12th. Had passed a night of great suffering, for the lacerated and sloughing state of the throat and mouth left him not a moment free from cough, and the fits of coughing were the most distressing I ever witnessed, and more than once thought he would have expired. This morning the appearance of his neck and throat were really frightful from the extent of the swelling and discoloration. By means of the tube I got at one time some milk, and a few hours afterwards some lemonade, into the stomach, and we went on with our gargles and cold clysters.

The following morning he was finally showing signs of improvement. And by the 19th, ten days after the injury,

his power of swallowing increased so rapidly, that by the 22nd we were enabled to lay aside giving either nourishment or drinks by the tube, for up to this period I had constantly passed it twice or three times a day, as he felt inclined to receive nourishment.

Thereafter there were a couple of setbacks, but he was finally on the road to recovery.

After this his progress was most rapid, so that by the 13th of December he was discharged the hospital quite cured and well.

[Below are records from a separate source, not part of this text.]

/-- A command on a unit the module has answers the next state; one on any other unit is refused by name. -/
def onUnit (ok : Bool) (t : State) : Result := if ok then .next t else .refused .noSuchUnit

/-! ### Registers (R8) -/

/-- Mask of n bits. -/
def maskBits (n : Nat) : BitVec 32 := BitVec.ofNat 32 (2 ^ n - 1)

/-- Width of a field. -/
def Fld.width (f : Fld) : Nat := f.hi - f.lo + 1

/-- The field read out of a register word. -/
def Fld.pick (f : Fld) (w : BitVec 32) : Nat := ((w >>> f.lo) &&& maskBits f.width).toNat

/-- The register word with the field replaced. -/
def Fld.put (f : Fld) (w : BitVec 32) (v : Nat) : BitVec 32 :=
  (w &&& ~~~(maskBits f.width <<< f.lo)) ||| ((BitVec.ofNat 32 v &&& maskBits f.width) <<< f.lo)

/-- Register word at an address. -/
def State.getR (s : State) (a : Nat) : BitVec 32 := Store.get regReset s.regs a

/-- The state with a register word replaced. -/
def State.setR (s : State) (a : Nat) (w : BitVec 32) : State := { s with regs := Store.set regReset s.regs a w }

/-- Value of a register field. -/
def State.getF (s : State) (f : Fld) : Nat := f.pick (s.getR f.addr)

/-- The state with a register field replaced. -/
def State.setF (s : State) (f : Fld) (v : Nat) : State := s.setR f.addr (f.put (s.getR f.addr) v)

/-- Is a one-bit field set? -/
def State.isSet (s : State) (f : Fld) : Bool := s.getF f == 1

/-- Set or clear a one-bit field. -/
def State.setB (s : State) (f : Fld) (b : Bool) : State := s.setF f (if b then 1 else 0)

/-- A counter field that saturates at its maximum, raised by n. -/
def State.addSat (s : State) (f : Fld) (n : Nat) : State := s.setF f (min (2 ^ f.width - 1) (s.getF f + n))

/-- A saturating counter field, raised by 1. -/
def State.incSat (s : State) (f : Fld) : State := s.addSat f 1

/-- A counter field that wraps, raised by 1. -/
def State.incWrap (s : State) (f : Fld) : State := s.setF f (s.getF f + 1)

/-- A saturating counter field, lowered by 1. -/
def State.decF (s : State) (f : Fld) : State := s.setF f (s.getF f - 1)

/-- What GLB_ACCERR records of a refused access (Table 0.6). -/
inductive AccErr where
  | reservedAddr | badWidth | refusedRo | refusedRws
  deriving DecidableEq, Repr

def AccErr.flag : AccErr → Fld
  | .reservedAddr => F.GLB_ACCERR_RESERVED_ADDR
  | .badWidth => F.GLB_ACCERR_BAD_WIDTH
  | .refusedRo => F.GLB_ACCERR_REFUSED_RO
  | .refusedRws => F.GLB_ACCERR_REFUSED_RWS

/-- Table 4.12 and R14 number the requesters of a register access. -/
def Requester.source : Requester → Nat
  | .supervisor => 0
  | .application _ => 1
  | .engService => 2
  | .cmp => 3

/-- A refused access (R10, R14): its flags are set, COUNT rises by 1, SOURCE takes the requester. -/
def State.accErr (s : State) (req : Requester) (es : List AccErr) : State :=
  if es.isEmpty then s else
    ((es.foldl (fun s e => s.setF e.flag 1) s).incSat F.GLB_ACCERR_COUNT).setF F.GLB_ACCERR_SOURCE (Requester.source req)

/-! ### Power domains (R29, Table 16.1): CORE0 to CORE7 are 0 to 7, NET_A, NET_B and SVC the ports 0 to 2 -/

def domLoop : Nat := 8
def domSolver : Nat := 9
def domPort (port : Nat) : Nat := 10 + port
def domSvc : Nat := 12
def domCan : Nat := 13
def domDio : Nat := 14
def domClo : Nat := 15
def domPanel : Nat := 16
def domLink : Nat := 17
def State.domainOn (s : State) (d : Nat) : Bool := bitOf (s.getF F.PWR_DOMAINS_ON) d

/-- The register bus is served: the module is not off, not held in reset and not in WATCH. At any other time no
requester's access arises, and a command that one would write changes nothing (log 90). -/
def State.reachable (s : State) : Bool := s.station != .off && s.station != .watch && !s.rst.held

/-- The outcome of an access, while the register bus is served. -/
def State.access (s : State) (t : State) : State := if s.reachable then t else s

/-- A requester's accesses are served: while the register bus is, and the carrier management port's in WATCH too (R462). -/
def State.serves (s : State) (req : Requester) : Bool :=
  s.reachable || (req == .cmp && s.station == .watch && !s.rst.held)
def State.accessBy (s : State) (req : Requester) (t : State) : State := if s.serves req then t else s

/-- A system-block grant of the active Pattern names a register for a core: access bit 0 to read, bit 1 to write (R97,
R100). -/
def State.grantedAt (s : State) (core a bit : Nat) : Bool :=
  (s.pat.active.map (fun p => (List.range (p.items Pattern.GRANTS)).any (fun k =>
    p.grantAddr k == a && bitOf (p.grantAccess k) bit && bitOf (p.grantCores k) core))).getD false

/-- The requester's reads reach a register (R33): application code's by a grant, the engineering service's in a session
(R421). Of any other no access arises, and nothing changes (log 90). -/
def State.mayRead (s : State) (req : Requester) (a : Nat) : Bool :=
  match req with
  | .application c => s.grantedAt c a 0
  | .engService => decide (0 < s.sec.sessions)
  | _ => true

/-- The requester's writes reach a register (R33). A session opened before enrolment writes only ENROL (`enrol`), and
the SEC_DATA words that hold its key (R421). -/
def State.mayWrite (s : State) (req : Requester) (a : Nat) (enrol : Bool := false) : Bool :=
  match req with
  | .application c => s.grantedAt c a 1
  | .engService => decide (0 < s.sec.owned) || (decide (0 < s.sec.sessions) &&
      (enrol || (decide ((F.SEC_DATA_DATA 0).addr ≤ a) && decide (a < (F.SEC_DATA_DATA 0).addr + 256))))
  | _ => true

/-- A command that a requester writes into the command register of a field. A write of the carrier management port to
any of them is a write to an RO field (R13). -/
def State.commanded (s : State) (req : Requester) (f : Fld) (t : State) : State :=
  s.accessBy req (if req = .cmp then s.accErr req [.refusedRo] else if s.mayWrite req f.addr then t else s)
def State.command (s : State) (req : Requester) (f : Fld) (t : State) : Result := .next (s.commanded req f t)

/-- A write that its register's chapter judges for every requester, the carrier management port's among them. -/
def State.writing (s : State) (req : Requester) (f : Fld) (t : State) : State :=
  s.accessBy req (if s.mayWrite req f.addr then t else s)

/-! ### Memory (R16, R19) -/

namespace Mem

/-- Model addresses of the memories: the spec gives them no common address space. -/
def iram (core : Nat) : Nat := 0x01000000 + core * 0x40000
def dram (core : Nat) : Nat := 0x02000000 + core * 0x80000
def shared : Nat := 0x03000000
def solver (ctx : Nat) : Nat := 0x05000000 + ctx * 0x80000
def bobbin : Nat := 0x06000000
def panelStore : Nat := 0x07000000
def loopStore (ch : Nat) : Nat := 0x08000000 + ch * 0x400
def supervisor : Nat := 0x09000000
def monitor : Nat := 0x0A000000
def timebase : Nat := 0x0B000000
def mram : Nat := 0x10000000
def recorderSlot (k : Nat) : Nat := mram + 256 * k
def retainBank (b : Nat) : Nat := mram + 0x800000 + b * 0x200000
def journal : Nat := mram + 0xC00000
def flash : Nat := 0x20000000
def fwSlot (k : Nat) : Nat := flash + k * 0x2000000
def patSlot (k : Nat) : Nat := flash + 0x4000000 + k * 0x2000000

/-- Words of the journal area (the spec says that they lie there, not where). -/
def patJournal : Nat := journal
def fwJournal : Nat := journal + 8
def floorWord : Nat := journal + 16
def panelJournal : Nat := journal + 24
def confirmedCheck : Nat := journal + 32
def spareWord : Nat := journal + 40

end Mem

/-- What a byte of memory that nothing has written reads as. -/
def memDefault (_ : Nat) : BitVec 8 := 0

/-- The canonical form of the memory: addresses strictly rising, no entry equal to what an unlisted address reads
as. -/
abbrev Memory.wf (m : List Host.Cell) : Bool := Store.wf memDefault m

/-- One byte of memory. -/
def State.rdByte (s : State) (a : Nat) : BitVec 8 := Store.get memDefault s.mem a

/-- The state with one byte of memory written. -/
def State.wrByte (s : State) (a : Nat) (b : BitVec 8) : State := { s with mem := Store.set memDefault s.mem a b }

/-- n bytes of memory from an address. -/
def State.rdBytes (s : State) (a n : Nat) : Bytes := (List.range n).map fun i => s.rdByte (a + i)

/-- Bytes written from an address upwards. -/
def writeBytes (m : List Host.Cell) (a : Nat) : Bytes → List Host.Cell
  | [] => m
  | b :: bs => writeBytes (Store.set memDefault m a b) (a + 1) bs

/-- Every byte of a range set to 0. -/
def State.clearRange (s : State) (lo n : Nat) : State :=
  { s with mem := s.mem.filter (fun c => !(decide (lo ≤ c.1) && decide (c.1 < lo + n))) }

/-- The state with bytes written from an address upwards. -/
def State.wrBytes (s : State) (a : Nat) (bs : Bytes) : State := { s with mem := writeBytes s.mem a bs }

/-- Little-endian number of n bytes (R7). -/
def State.rdLe (s : State) (a n : Nat) : Nat := Bytes.le (s.rdBytes a n)

/-- Little-endian write of n bytes (R7). -/
def State.wrLe (s : State) (a n v : Nat) : State := s.wrBytes a (leBytes n v)

/-! ### Ship time (R34, R314) -/

/-- Ship time in whole nanoseconds. -/
def State.nowNs (s : State) : Nat := s.clock.now.toNat / 2 ^ 32

/-- Time in ns by which durations are measured: ship time without its steps and REBASEs. -/
def State.elapsedNs (s : State) : Nat := ((s.nowNs : Int) - s.clock.moved).toNat

/-- Ship time after n advances of the timebase (R314). -/
def Clock.advance (c : Clock) (n : Nat) : Clock := { c with now := c.now + BitVec.ofNat 96 (n * c.incr.toNat) }

/-- Advances needed until ship time has reached a time in ns; at least the given number. -/
def Clock.advancesTo (c : Clock) (ns atLeast : Nat) : Nat :=
  if c.incr = 0 then atLeast else max atLeast (ceilDiv (ns * 2 ^ 32 - c.now.toNat) c.incr.toNat)

/-- The state at the first advance at which ship time has reached ns; unchanged if it has already. -/
def State.advanceTo (s : State) (ns : Nat) : State :=
  { s with clock := s.clock.advance (s.clock.advancesTo ns 0) }

/-- Ship time at which tick k of the current stitch begins (R37, R40). -/
def State.tickNs (s : State) (k : Nat) : Nat := (((s.clock.edge.toNat : Int) + s.clock.shift).toNat) + 200 * k

/-- The state at the beginning of tick k of the current stitch, or later. -/
def State.atTick (s : State) (k : Nat) : State := s.advanceTo (s.tickNs k)

/-! ### Free values: what the spec leaves open -/

/-- The next free number, and the state that has used it. -/
def State.fresh (s : State) : Nat × State := (Config.freeNat s.freeCount, { s with freeCount := s.freeCount + 1 })

/-! ### The event recorder's raise (R355 to R357) -/

/-- Does a code have a token bucket of default values, and which: BURST and REFILL (R356). -/
def defaultBucket (code : Nat) : Nat × Nat :=
  if code < 0x1000 then (16, 8000)
  else if code < 0x2000 then (64, 800)
  else if code < 0x3000 then (16, 8000)
  else (0, 0)

/-- BURST and REFILL of a code: of its RECORDER item, or the defaults of its range. -/
def State.bucket (s : State) (code : Nat) : Nat × Nat :=
  match s.pat.active.bind (fun p => p.recItem code) with
  | some it => (it.u8 2, it.u16 4)
  | none => defaultBucket code

/-- Raises of a code suppressed and not yet carried by a record (R357). -/
def State.suppressedOf (s : State) (code : Nat) : Nat := Store.get (fun _ => 0) s.evr.suppressed code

The only difficulty he experienced was a degree of mucus spitting, or cough.

His jaw remained a little stiff, and swallowing food was occasionally difficult, but on the whole he was in good health.

Excepting in these particulars, which in a few weeks will be most probably overcome, he felt perfectly well, and free from all inconvenience from the wound.

An impressive example of the body’s capacity for healing itself with only minimal intervention. The most important thing was to keep the patient alive and give him nutrition; Mr Hammick deserves credit for his imaginative approach to a tricky problem.